To the praise and glory of the undivided Trinity and of the glorious Virgin Mary, and to the profit of the church, the sermons of Master Albert of the order of Preachers were printed and finished in Cologne by me, Arnold therhoernen, in the year of our Lord 1474, on the very day of the glorious and holy vigil of the Nativity of our Lord Jesus Christ.

Examples of colophons in this vein could be multiplied almost indefinitely. That appended by the Brothers of the Common Life, at their convent of Hortus Viridis (Green Garden) at Rostock, to an edition of the “Sermones de Tempore” of Johannes Herolt is much more distinctive. Herolt’s name is duly recorded in editions printed at Reutlingen and Nuremberg, but his work was usually quoted as the “Sermones Discipuli,” and the good brothers begin by commenting on his modesty.

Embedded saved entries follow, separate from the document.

/-- 41_decode.md section 3, termination and step count: the decoder is busy, with no outcome, for one
turn less than the rule counts; the last turn ends the command; later turns change nothing. At most 12
turns follow an accept. -/
def Obligations.DecodeTakesTheStepsOfItsString : Prop :=
  ∀ (slen : Len) (str : Buffer) (s : State) (k : Nat), s.d_busy = false → ∃ t u,
    decodeSteps slen str ≤ 12 ∧
    exec (.decode slen str) s = .next t ∧
    runSteps k (t.withSchedule (List.replicate k .dec)) = .next u ∧
    (k < decodeSteps slen str → u.d_busy = true ∧ u.d_done = false ∧ u.d_err = false ∧
      u.d_val = 0) ∧
    (decodeSteps slen str ≤ k → u.d_busy = false ∧ u.d_done = true ∧
      runSteps (decodeSteps slen str)
        (t.withSchedule (List.replicate (decodeSteps slen str) .dec)) = .next u)

/-- 60_exceptions.md sections 1 and 2: `InvalidShiny` is raised in exactly these cases, with these causes,
and no other; the length is checked first. -/
def Obligations.InvalidShinyInExactlyTwoCases : Prop :=
  ∀ (slen : Len) (str : Buffer),
    (decodeResult slen str = .invalidShiny .length ↔ slen = 0 ∨ 11 < slen.toNat) ∧
    (decodeResult slen str = .invalidShiny .character ↔
      (1 ≤ slen.toNat ∧ slen.toNat ≤ 11) ∧ ∃ k, k < slen.toNat ∧ rev (readByte str k) = 0xFF) ∧
    ((∃ value, decodeResult slen str = .ok value) ↔
      (1 ≤ slen.toNat ∧ slen.toNat ≤ 11) ∧ ∀ k, k < slen.toNat → rev (readByte str k) ≠ 0xFF)

/-- 41_decode.md section 1: the value of a string that is not rejected is its positional value in base
64, modulo `2^64`. -/
def Obligations.DecodedValueIsPositionalModulo64Bits : Prop :=
  ∀ (slen : Len) (str : Buffer) (value : Ident), decodeResult slen str = .ok value →
    value.toNat =
      ((List.range slen.toNat).map fun k =>
        (rev (readByte str k)).toNat * 64 ^ (slen.toNat - 1 - k)).sum % 2 ^ 64

/-- R104: the accumulate step is 64-bit arithmetic; ten digits lose nothing; of the first of eleven
digits only the low four bits are kept, and the command succeeds all the same; the rule's examples, with
the digits 16 of `Q`, 31 of `f`, 63 of `_`, 15 of `P` and 0 of `A`. -/
def Obligations.AccumulatorLosesWhatLeavesTheTop : Prop :=
  (∀ (acc : Ident) (digit : Digit),
    (foldDigit acc digit).toNat = (acc.toNat * 64 + digit.toNat) % 2 ^ 64) ∧
  (∀ (str : Buffer) (n : Nat), n ≤ 10 → (foldChars str n).toNat = positionalValue str n) ∧
  (∀ str : Buffer, (∀ k, k < 11 → isAlphaChar (readByte str k) = true) → ∃ value,
    decodeResult 11 str = .ok value ∧
    value.toNat + (digitOfChar (readByte str 0)).toNat / 16 * 2 ^ 64 = positionalValue str 11) ∧
  decodeResult 11
    #v[alpha 16, alpha 0, alpha 0, alpha 0, alpha 0, alpha 0,
      alpha 0, alpha 0, alpha 0, alpha 0, alpha 0] = .ok 0 ∧
  decodeResult 11
    #v[alpha 31, alpha 0, alpha 0, alpha 0, alpha 0, alpha 0,
      alpha 0, alpha 0, alpha 0, alpha 0, alpha 0] = .ok 0xF000000000000000 ∧
  decodeResult 11
    #v[alpha 63, alpha 63, alpha 63, alpha 63, alpha 63, alpha 63,
      alpha 63, alpha 63, alpha 63, alpha 63, alpha 63] = .ok 0xFFFFFFFFFFFFFFFF ∧
  decodeResult 11
    #v[alpha 15, alpha 63, alpha 63, alpha 63, alpha 63, alpha 63,
      alpha 63, alpha 63, alpha 63, alpha 63, alpha 63] = .ok 0xFFFFFFFFFFFFFFFF

/-- R106: `DECODE` accepts every string of 1 to 11 alphabet characters; a leading zero digit does not
change the value; first digits of eleven that differ by a multiple of 16 give the same value; and the
encoder gives a string back exactly when it is canonical. -/
def Obligations.DecodeAcceptsMoreThanCanonicalStrings : Prop :=
  (∀ str : List Byte, 1 ≤ str.length → str.length ≤ 11 →
    (∀ b, b ∈ str → isAlphaChar b = true) → ∃ value, decodeString str = .ok value) ∧
  (∀ str : List Byte, 1 ≤ str.length → str.length ≤ 10 →
    decodeString (alpha 0 :: str) = decodeString str) ∧
  (∀ (a b : Byte) (str : List Byte), str.length = 10 → isAlphaChar a = true →
    isAlphaChar b = true → (digitOfChar a).toNat % 16 = (digitOfChar b).toNat % 16 →
    decodeString (a :: str) = decodeString (b :: str)) ∧
  (∀ (slen : Len) (str : Buffer) (value : Ident), decodeResult slen str = .ok value →
    (stringOf (encodeResult value).len (encodeResult value).str = stringOf slen str ↔
      canonicalString slen str))

/-- 41_decode.md section 3, round trip: `decode(encode(x)) = x`, whatever pads the string. -/
def Obligations.DecodeUndoesEncode : Prop :=
  ∀ (id : Ident) (str : Buffer),
    (∀ k, k < (encodeResult id).len.toNat → readByte str k = readByte (encodeResult id).str k) →
    decodeResult (encodeResult id).len str = .ok id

Humilibus placent humilia. Huius gratia rei Doctor hic precellens supresso proprio nomini uocabulo Sermones hos prehabitos Discipuli prenotatosque alias maluit nuncupari. Quique tamen, ut luce clarius patet, de sub manibus euasit Doctor magistri. Huic applaudere, hunc efferre laudibus, hunc predicatum iri, miretur nemo, cum certissime constat inter modernos sermonistas eum in uulgi scientia tenere principatum. Huius igitur zeli cupientes fore consortes nos fratres presbiteri et clerici Viridis Horti in Rostock ad sanctum Michaelem, non uerbo sed scripto predicantes, virum hunc preclarum apud paucos in conclauis iactitantem foras eduximus Arte impressoria, artium omnium ecclesie sancte commodo magistra, in notitiam plurimorum ad laudem cunctipotentis Dei. Anno incarnationis Dominice M.cccc.Lxxvi. tercio Kalendas Novembris.

Humble courses please the humble. For which cause this eminent Doctor preferred to suppress his own name and have these Sermons, already delivered and set down elsewhere, announced as the Sermons of a Disciple. And yet he, as is clearer than day, has passed as a Doctor from the rule of his master. Let no one wonder that he should be applauded, that men should extol him with their praises, that he should be preached, since it is most assuredly true that among modern sermon-writers he, in knowledge of the people, holds the first place. Desiring, therefore, to be partners of this zeal, we, the brothers, priests, and clergy of Green Garden in Rostock attached to S. Michael, preaching not orally but from manuscript, have thought that this admirable book, which was lurking in the hands of a few in their cells, should be published abroad by the printing art, chief of all arts for the advantage of holy church, that it may become known to many, to the praise of Almighty God. In the year of the Lord’s incarnation 1476, on October 30th.

Of the dated editions of the Sermons this of Rostock is the earliest, so that the claim of the brothers to have rescued it from neglect was apparently justified. Their praise of printing as “chief of all arts for the advantage of holy church” is very notable, though quite in accordance with German feeling. In the sixteenth century the doctors of the Sorbonne were much more doubtful on the subject. The brothers printed a few secular works at Rostock, e.g. the Metamorphoses of Ovid and Guido delle Colonne’s History of the Destruction of Troy. But the bulk of their work was theological or devotional, and their desire to improve their own sermons seems touchingly genuine and by no means commercial.

In the same year as the Rostock brothers printed the “Sermones Discipuli,” Leonardus Achates of Basel issued at Vicenza a Latin Bible to which was appended a lengthy colophon in praise of the study of the Scriptures, almost the only eulogy of the kind with which I have met.

Latin Bible. Vicenza: Leonardus Achates, 1476.

Lector quisquis es, si christiane sentis, te non pigeat hoc opus sanctissimum, que biblia inscribitur, magna cum animi voluptate degustare, degustandumque aliis persuadere: nuper impressum a Leonardo Basileensi magna cum diligentia. In eo enim fidei nostre fundamentum situm est: et christiane religionis decus ac radix. Ex eo tibi cognitionem rerum omnium in quibus salus nostra consistit legendo comparabis: quod eo libentius facere debes quo in tam felici seculo codex hic preciosissimus in lucem emendatissimus uenit, pontificatus uidelicet sanctissimi domini nostri pape domini Xisti [Sixti] quarti anno quinto, et imperii christianissimi Frederici tertii anno uigesimo sexto, et Andree Vendramini ducis inclyti uenetorum anno primo. MCCCCLXXVI sexto ydus maias.